ТОП авторов и книг ИСКАТЬ КНИГУ В БИБЛИОТЕКЕ
Он прибавил шагу... Стоит его старый дом как ни в чем не бывало, и каждый камень, каждое окно, лепная завитушка на фронтоне, балкон, козырек над парадной лезут в глаза и кричат: «Здорово, парень! Вот мы и встретились!» Наваждение какое-то. Подумал: «Поднимусь сейчас по лестнице, на площадке второго этажа обойду большую щербину в каменном полу, на третьем выгляну во двор: оттуда он весь как на ладони, может, кто из наших там ошивается, — позвоню в свою двадцать четвертую квартиру, и дверь мне откроет мама. И скажет: Опять ты голодный убежал из долгу, разве трудно сначала поесть?.."»
Он зашел в парадную. Стал подниматься по лестнице; площадка второго этажа была разбита, камень искрошен; выглянул с третьего этажа во двор — стекла нет, и двора нет: оба флигеля, примыкавшие к фасадной части дома, разрушены, на их месте — холмы спрессовавшегося битого кирпича, гнутые железные балки, мусор, ржавое железо, и дальше пустырь — можно пройти на Двенадцатую линию. Видно, целую кассету бомб "вывалили на этот район фрицы.

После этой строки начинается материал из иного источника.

-- ==== Sys2Proof/Laws/SMap.lean ====
section
/-! SUPPORT. Laws of the sparse map: read after write, and the canonical form. -/

namespace Sys2Proof.SMap

variable {α : Type} [Inhabited α] [DecidableEq α]

omit [DecidableEq α] in
theorem get_after_self (m : SMap α) (k : Nat) : get (after k m) k = default := by
  induction m with
  | nil => rfl
  | cons x r ih =>
    obtain ⟨i, w⟩ := x
    simp only [after]
    split
    · rename_i h; simp [get, h, Nat.ne_of_lt h]
    · exact ih

omit [DecidableEq α] in
theorem get_after_ne (m : SMap α) {k j : Nat} (h : k < j) : get (after k m) j = get m j := by
  induction m with
  | nil => rfl
  | cons x r ih =>
    obtain ⟨i, w⟩ := x
    simp only [after]
    split
    · rfl
    · rename_i h1; simp only [get]; rw [if_neg (by omega), if_neg (by omega), ih]

omit [DecidableEq α] in
theorem get_after_below (m : SMap α) {k j : Nat} (h : j ≤ k) : get (after k m) j = default := by
  induction m with
  | nil => rfl
  | cons x r ih =>
    obtain ⟨i, w⟩ := x
    simp only [after]
    split
    · rename_i h1; simp only [get]; rw [if_neg (by omega), if_pos (by omega)]
    · exact ih

/-- A key reads what was written last, in any list. -/
@[simp] theorem get_set_same (m : SMap α) (k : Nat) (v : α) : get (set m k v) k = v := by
  induction m with
  | nil => by_cases h : v = default <;> simp [set, get, h]
  | cons x r ih =>
    obtain ⟨i, w⟩ := x
    simp only [set]
    split
    · rename_i h1
      split
      · rename_i h; simp [get, h, h1, Nat.ne_of_lt h1]
      · simp [get]
    · split
      · split
        · rename_i h; rw [h, get_after_self]
        · simp [get]
      · rename_i h1 h2; simp [get, h2, h1, ih]

/-- A write leaves the other keys alone, in any list. -/
theorem get_set_ne (m : SMap α) (k j : Nat) (v : α) (hj : j ≠ k) : get (set m k v) j = get m j := by
  induction m with
  | nil => by_cases h : v = default <;> simp [set, get, h, hj]
  | cons x r ih =>
    obtain ⟨i, w⟩ := x
    simp only [set]
    split
    · rename_i h1
      split
      · rfl
      · simp only [get, hj, if_false]
        split
        · rename_i h2; rw [if_neg (by omega), if_pos (by omega)]
        · rfl
    · split
      · rename_i h1 h2
        subst h2
        split
        · simp only [get, hj, if_false]
          split
          · exact get_after_below r (by omega)
          · exact get_after_ne r (by omega)
        · simp only [get, hj, if_false]
      · simp only [get, ih]

/-- The second of two writes to a key stands, in any list, when the first was no removal. -/
theorem set_set (m : SMap α) (k : Nat) (v w : α) (h : v ≠ default) : set (set m k v) k w = set m k w := by
  induction m with
  | nil => simp [set, h, after]
  | cons x r ih =>
    obtain ⟨i, u⟩ := x
    simp only [set]
    split
    · simp_all [set, after]
    · split
      · simp_all [set]
      · rename_i h1 h2; simp only [set, if_neg h1, if_neg h2, ih]

/-! ## Canonical maps -/

omit [Inhabited α] [DecidableEq α] in
theorem above_mono {m : SMap α} {a b : Nat} (h : above b m = true) (hab : a ≤ b) : above a m = true := by
  induction m with
  | nil => rfl
  | cons x r ih =>
    simp only [above, Bool.and_eq_true, decide_eq_true_eq] at h ⊢
    exact ⟨by omega, ih h.2⟩

omit [DecidableEq α] in
theorem get_above {m : SMap α} {b k : Nat} (h : above b m = true) (hk : k ≤ b) : get m k = default := by
  cases m with
  | nil => rfl
  | cons x r =>
    simp only [above, Bool.and_eq_true, decide_eq_true_eq] at h
    have h1 : k < x.1 := by omega
    simp [get, h1, Nat.ne_of_lt h1]

omit [Inhabited α] [DecidableEq α] in
theorem above_after {m : SMap α} {b k : Nat} (h : above b m = true) : above b (after k m) = true := by
  induction m with
  | nil => rfl
  | cons x r ih =>
    have h1 := h
    simp only [above, Bool.and_eq_true] at h
    simp only [after]
    split
    · exact h1
    · exact ih h.2

omit [Inhabited α] [DecidableEq α] in
/-- In a canonical map nothing above the head is dropped. -/
theorem after_eq {m : SMap α} {k : Nat} (h : above k m = true) : after k m = m := by
  cases m with
  | nil => rfl
  | cons x r =>
    simp only [above, Bool.and_eq_true, decide_eq_true_eq] at h
    simp [after, h.1]

theorem above_set {m : SMap α} {b k : Nat} {v : α} (h : above b m = true) (hk : b < k) : above b (set m k v) = true := by
  induction m with
  | nil => simp only [set]; split <;> simp [above, hk]
  | cons x r ih =>
    obtain ⟨i, w⟩ := x
    simp only [above, Bool.and_eq_true, decide_eq_true_eq] at h
    simp only [set]
    split
    · split <;> simp [above, hk, h.1, h.2]
    · split
      · split
        · exact above_after h.2
        · simp [above, hk, h.2]
      · simp [above, h.1, ih h.2]

/-- A write keeps the canonical form. -/
theorem wf_set {m : SMap α} (h : wf m = true) (k : Nat) (v : α) : wf (set m k v) = true := by
  induction m with
  | nil => simp only [set]; split <;> simp_all [wf, above]
  | cons x r ih =>
    obtain ⟨i, w⟩ := x
    simp only [wf, Bool.and_eq_true, decide_eq_true_eq] at h
    obtain ⟨⟨hw, ha⟩, hr⟩ := h
    simp only [set]
    split
    · rename_i h1
      split
      · simp [wf, hw, ha, hr]
      · rename_i h2
        simp [wf, hw, ha, hr, h2, above, h1, above_mono ha (Nat.le_of_lt h1)]
    · split
      · rename_i h1 h2
        subst h2
        split
        · rw [after_eq ha]; exact hr
        · rename_i h3; simp [wf, h3, ha, hr]
      · rename_i h1 h2
        simp [wf, hw, ih hr, above_set ha (show i < k by omega)]

theorem wf_nil : wf ([] : SMap α) = true := rfl

end Sys2Proof.SMap
end

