-- ==== Sys2Proof/Laws/State.lean ====
section
/-! SUPPORT. One lemma per field for each update of the device and of a context, so that no proof unfolds a record update. -/

namespace Sys2Proof.Machine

Глеб приблизился к двери. Табличка висит — старая: «Базановым два раза». Позвонил два раза. Звонок работает, а через миг шаги, незнакомые — не мамины. Дверь отворилась замедленно, как в кино. На пороге небритая физиономия.
— Вам кого?
— Моя фамилия Базанов.
— Ну и что?
— И на двери написано: Базанов. Понятно?
— А-а, — протянул мужик разочарованно и добавил: — Проходи, если так.

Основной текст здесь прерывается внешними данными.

theorem witness_SpecialRegistersReadAndWrite :
    ((Instr.rds g0 8 0x0E1).wf = true ∧ Issues (.rds g0 8 0x0E1) base ∧ (0x0E1 ∈ privileged → base.me.privNow = true)) ∧
    (let s := upd fun k => { k with priv := true }
     (Instr.wrs g0 9 0x0D0).wf = true ∧ Issues (.wrs g0 9 0x0D0) s ∧ wrsAllowed s.me 0x0D0 (s.me.rdS 9)) ∧
    (let s := sprs [(0x041, 0x20000#64)] (upd fun k => { k with priv := true })
     Issues (.wrs g0 9 0x0E0) s ∧ wrsAllowed s.me 0x0E0 (s.me.rdS 9)) ∧
    (Issues (.rds g0 8 0x040) base ∧ Issues (.wrs g0 8 0x0E0) base ∧ 0x040 ∈ privileged ∧ base.me.privNow = false) ∧
    (let s := regs [(9, 7)]; Issues (.wrs g0 9 0x063) s ∧ (s.me.rdS 9).toNat % 8 ≠ 0) ∧
    (let s := regs [(9, 128)] (upd fun k => { k with priv := true })
     Issues (.wrs g0 9 0x0E0) s ∧ s.me.privNow = true ∧ (s.me.rdS 9).toNat % 256 ≠ 0) ∧
    (let s := sprs [(0x040, 0x200000#64), (0x041, 0x200000#64)] (regs [(9, 0x3E0100#64)] (upd fun k => { k with priv := true }))
     Issues (.wrs g0 9 0x0E0) s ∧ s.me.privNow = true ∧ (s.me.rdS 9).toNat % 256 = 0 ∧
       (s.me.spr' 0x040).toNat + (s.me.spr' 0x041).toNat < (s.me.rdS 9).toNat + 0x20000) :=
  ⟨⟨by decide, issues_of (by decide +kernel), by decide +kernel⟩,
   ⟨by decide, issues_of (by decide +kernel), by decide +kernel, by decide +kernel, by decide +kernel⟩,
   ⟨issues_of (by decide +kernel), by decide +kernel, by decide +kernel, by decide +kernel⟩,
   ⟨issues_of (by decide +kernel), issues_of (by decide +kernel), by decide +kernel⟩,
   ⟨issues_of (by decide +kernel), by decide +kernel⟩, ⟨issues_of (by decide +kernel), by decide +kernel⟩,
   ⟨issues_of (by decide +kernel), by decide +kernel⟩⟩

/-! ### Vector results and operands -/

/-- What the statement of vector results asks of an instruction and a state, as one question. -/
def vecReady (i : Instr) (s : State) : Bool :=
  match vectorForm i with
  | some o => i.wf && issuesB i s && decide ((s.env i).srcsHits s.ready [] o.srcs = []) && !(s.env i).latchWaits o.srcs &&
    (match o.d, (s.env i).readSrcs o.srcs s.ready with
     | .v n, some (_, none, w1) => decide (n.toNat < s.me.allot.vSize) && (draws s o w1).isSome
     | _, _ => false)
  | none => false

theorem vecReady_spec {i : Instr} {s : State} (h : vecReady i s = true) :
    ∃ o n vs w1 rw w2, vectorForm i = some o ∧ i.wf = true ∧ Issues i s ∧ o.d = .v n ∧ n.toNat < s.me.allot.vSize ∧
      (s.env i).srcsHits s.ready [] o.srcs = [] ∧ (s.env i).latchWaits o.srcs = false ∧
      (s.env i).readSrcs o.srcs s.ready = some (vs, none, w1) ∧ draws s o w1 = some (rw, w2) := by
  unfold vecReady at h
  split at h
  · rename_i o ho
    split at h
    · rename_i n vs w1 hd hr
      simp only [Bool.and_eq_true, decide_eq_true_eq, Bool.not_eq_true'] at h
      obtain ⟨⟨⟨⟨h1, h2⟩, h3⟩, h4⟩, h5, h6⟩ := h
      obtain ⟨⟨rw, w2⟩, hw⟩ := Option.isSome_iff_exists.1 h6
      exact ⟨o, n, vs, w1, rw, w2, ho, h1, issues_of h2, hd, h5, h3, h4, hr, hw⟩
    · simp at h
  · cases h

/-- Latch y0 valid; stream 1 an input stream with one element; the random key ready. -/
def fed : State :=
  upd fun k =>
    { k with
      rq := [0]
      la := { k.la with cur := some 0 }
      streams := SMap.set [] 1 { (default : Stream) with bound := true, total := 2, fetch := 1, buf := [(0, none)] } }

theorem witness_VectorIntegerAndMoveResults :
    vecReady (.vadd ar1) fed = true ∧ vecReady (.vshi .rol ⟨g0, .va, false, .v 3, .y 0, .i32⟩ 31) fed = true ∧
    vecReady (.vmac ⟨off, .vb, true, .v 4, .q 1, .y 0, .v 2, .i8, false⟩) fed = true ∧
    vecReady (.vtlu ⟨g0, .vb, false, .v 0, .v 1, .v 2, .i8⟩ (some (.v 3))) fed = true ∧
    vecReady (.vbcst (some 0x800) g0 .va false (.v 31) 0 .i16) fed = true ∧
    vecReady (.vins ⟨g0, .va, false, .v 3, .v 1, .i32⟩ 7 63) fed = true := by decide +kernel

theorem witness_VectorFloatResults :
    vecReady (.vfma ⟨g0, .va, false, .v 3, .v 1, .v 2, .q 1, .f32, .rne, false⟩) fed = true ∧
    vecReady (.vfadd ⟨g0, .va, false, .v 3, .y 0, .v 2, .f16, .sr, true⟩) fed = true ∧
    vecReady (.vgkey ⟨g0, .va, false, .v 3, .v 1⟩ 5 15) fed = true := by decide +kernel

theorem witness_VectorConversionAndReductionResults :
    vecReady (.vcvt ⟨g0, .va, false, .v 3, .v 1, .f32⟩ .e5m2 .rtz true 3) fed = true ∧
    vecReady (.vscale ⟨g0, .va, false, .v 3, .v 1, .q 1, .bf16, .rne, false⟩ .b32) fed = true ∧
    vecReady (.vredsum ⟨g0, .va, false, .v 3, .v 1, 15, .i16⟩ true) fed = true ∧
    vecReady (.vdot g0 .vb false (.v 3) (.v 1) (.v 2) (.y 0) .e4m3 .e5m2) fed = true := by decide +kernel

theorem witness_PredicateAndScalarResults :
    (Issues (.pand ⟨off, .va, 15, 0, 1⟩) base ∧ Issues (.pmov g0 .vb 0 3) base) ∧
    ((Instr.pmovV2P g0 .va 15 (.y 0) .i8).wf = true ∧ Issues (.pmovV2P g0 .va 15 (.y 0) .i8) fed ∧
      (fed.env (.pmovV2P g0 .va 15 (.y 0) .i8)).srcsHits fed.ready [] [.y 0] = [] ∧
      (fed.env (.pmovV2P g0 .va 15 (.y 0) .i8)).latchWaits [.y 0] = false) ∧
    (let i := Instr.vcmp .uo g0 .va 1 (.v 1) (.v 31) .f32
     i.wf = true ∧ Issues i base ∧ (base.env i).srcsHits base.ready [] [.v 1, .v 31] = [] ∧
       (base.env i).latchWaits [.v 1, .v 31] = false) ∧
    ((Instr.pcnt true g0 .va 63 15 .i32).wf = true ∧ Issues (.pcnt true g0 .va 63 15 .i32) base) ∧
    (let i := Instr.vext true off .vb 0 (.v 31) 255 .i8
     i.wf = true ∧ Issues i base ∧ (base.env i).srcsHits base.ready [] [.v 31] = [] ∧ (base.env i).latchWaits [.v 31] = false) :=
  ⟨⟨issues_of (by decide +kernel), issues_of (by decide +kernel)⟩,
   ⟨by decide, issues_of (by decide +kernel), by decide +kernel, by decide +kernel⟩,
   ⟨by decide, issues_of (by decide +kernel), by decide +kernel, by decide +kernel⟩,
   ⟨by decide, issues_of (by decide +kernel)⟩,
   ⟨by decide, issues_of (by decide +kernel), by decide +kernel, by decide +kernel⟩⟩

theorem witness_PredicateElementsAreCounted :
    (Instr.pcnt false off .vb 0 0 .i8).wf = true ∧ Issues (.pcnt false off .vb 0 0 .i8) base :=
  ⟨by decide, issues_of (by decide +kernel)⟩

/-- An output stream whose one element is still to be pushed. -/
def outStream : Stream := { (default : Stream) with bound := true, out := true, depth := 1, total := 1 }

/-- The stream 3 is an input stream with nothing present, or with one element. -/
theorem witness_OperandsReadAsNamed :
    (∃ v f, ((fed.dev.ctx 0).streams.get 1).buf = [(v, f)]) ∧ base.me.allot.vSize = 32 ∧
    (let i := Instr.vmov ⟨g0, .va, false, .v 3, .q 3, .i32⟩
     let s := upd fun k => { k with streams := SMap.set [] 3 { (default : Stream) with bound := true, total := 1 } }
     (∃ o, vectorForm i = some o ∧ o.srcs = [.q 3]) ∧ i.wf = true ∧ Issues i s ∧ mayPop s.me 3 ∧ (s.me.streams.get 3).buf = []) :=
  ⟨⟨_, _, rfl⟩, by decide +kernel, ⟨_, rfl, rfl⟩, by decide, issues_of (by decide +kernel), ⟨by decide +kernel, by decide +kernel, by decide +kernel⟩,
   by decide +kernel⟩

def pushing (st : Stream) : State := upd fun k => { k with streams := SMap.set [] 7 st }

theorem witness_VectorStreamsAndOperandFaults :
    (let i := Instr.vadd { ar1 with d := .q 7 }
     let s := pushing outStream
     ∃ o, vectorForm i = some o ∧ o.d = .q 7 ∧ i.wf = true ∧ Issues i s ∧ mayPush s.me 7 ∧
       (s.env i).srcsHits s.ready [] o.srcs = [] ∧ (s.env i).latchWaits o.srcs = false ∧ pushFull s.ready s.cur (.q 7) = false ∧
       aliasStarts s.ready s.cur (pushRange s.ready s.cur 7) = []) ∧
    (let i := Instr.vadd { ar1 with d := .q 7 }
     i.wf = true ∧ Issues i base ∧ ¬ mayPush base.me 7 ∧ ¬ mayPop base.me 0) ∧
    (let i := Instr.vadd ar1
     let s := upd fun k => { k with allot := { k.allot with vSize := 31 } }
     Issues i s ∧ s.me.allot.vSize ≤ 31) ∧
    (let i := Instr.vadd { ar1 with a := .y 5 }
     i.wf = true ∧ Issues i base ∧ (base.dev.cores.get 0).secondary ≠ 1 ∧ base.me.latch 5 = none) ∧
    (let i := Instr.vadd { ar1 with a := .q 1 }
     let s := upd (fun k => { k with streams := k.streams.set 1 { (k.streams.get 1) with buf := [(0, some soft)] } }) fed
     i.wf = true ∧ Issues i s ∧ (s.env i).srcsHits s.ready [] [.q 1, .v 1] = [] ∧
       ((s.env i).readSrcs [.q 1, .v 1] s.ready).map (fun x => x.2.1) = some (some soft)) ∧
    (let i := Instr.vadd { ar1 with a := .y 0 }
     let s := dev (fun d => { d with cores := [(0, { (default : Core) with primary := 2, secondary := 1 })] }) fed
     Issues i s ∧ (s.env i).srcsHits s.ready [] [.y 0, .v 1] = [] ∧ (s.env i).latchWaits [.y 0, .v 1] = true) ∧
    (let i := Instr.vadd { ar1 with a := .q 1 }
     let s := upd (fun k => { k with streams := k.streams.set 1 { (k.streams.get 1) with buf := [] } }) fed
     Issues i s ∧ mayPop s.me 1 ∧ (s.env i).srcsHits s.ready [] [.q 1, .v 1] = [] ∧ (s.env i).latchWaits [.q 1, .v 1] = false ∧
       ((s.env i).readSrcs [.q 1, .v 1] s.ready).isNone = true) ∧
    (let i := Instr.vadd { ar1 with d := .q 7 }
     let s := pushing { outStream with depth := 0 }
     Issues i s ∧ mayPush s.me 7 ∧ (s.env i).srcsHits s.ready [] [.v 0, .v 1] = [] ∧ (s.env i).latchWaits [.v 0, .v 1] = false ∧
       ((s.env i).readSrcs [.v 0, .v 1] s.ready).map (fun x => pushFull x.2.2 s.cur (.q 7)) = some true) :=
  ⟨⟨_, rfl, rfl, by decide, issues_of (by decide +kernel), by unfold mayPush; decide +kernel, by decide +kernel, by decide +kernel,
     by decide +kernel, by decide +kernel⟩,
   ⟨by decide, issues_of (by decide +kernel), by unfold mayPush; decide +kernel, by unfold mayPop; decide +kernel⟩,
   ⟨issues_of (by decide +kernel), by decide +kernel⟩,
   ⟨by decide, issues_of (by decide +kernel), by decide +kernel, by decide +kernel⟩,
   ⟨by decide, issues_of (by decide +kernel), by decide +kernel, by decide +kernel⟩,
   ⟨issues_of (by decide +kernel), by decide +kernel⟩,
   ⟨issues_of (by decide +kernel), by unfold mayPop; decide +kernel, by decide +kernel⟩,
   ⟨issues_of (by decide +kernel), by unfold mayPush; decide +kernel, by decide +kernel⟩⟩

Они двинулись темным коридором. Открывший — осторожно, на ощупь, видно поселился тут недавно, Глеб — бодро, как и подобает ходить у себя дома. Миновали еще одно темное колено — здесь, у базановских дверей, коридор расширялся. Глеб нащупал выключатель, зажег свет. Его старый велосипед с «восьмеркой» на переднем колесе висел на прежнем месте, на стене. Он потянулся к треугольной сумочке на его раме и, достав ключ, вставил его в дверной замок. Его спутник сказал обиженно:
— Понятно. — И добавил: — Не шуми. Детей разбудишь. — У него не было правой руки, и теперь он казался более молодым, чем раньше.
Они прошли в кухню.
— Садиться будешь? — спросил однорукий.
Глеб пожал плечами. На кухонных подоконниках стояли кастрюли и солдатский котелок. Стены и потолок были закопчены донельзя. Костры здесь жгли, что ли? Или, может, рыбу коптили? Ни одной полки, ни стола, ни стула, ни табуретки.
— Не думай, я по-честному. По закону,— сказал однорукий. — И ордерок мне выдан по форме. Они говорили: жильцы здешние все погибли, мужики — на фронте, а женщины — в блокаду, значит. Заселяйся, владей. Я и сам дважды убитый, дело известное. А в последнее время лежу часто, думаю: ударит звонок, и появится кто из прежних. И опять мне с квартиры на квартиру. Вот и накаркал сам себе, выходит.
И тотчас в кухню вбежала молодая женщина в застиранном до блеклости халатике без пуговиц на большом животе и деревяшках на босу ногу. Привлекательное, но очень худое ее лицо было озабоченно и покрыто поверх испуга приветливой улыбкой. Она, конечно, знала уже, кто пришел, и слышала весь их разговор.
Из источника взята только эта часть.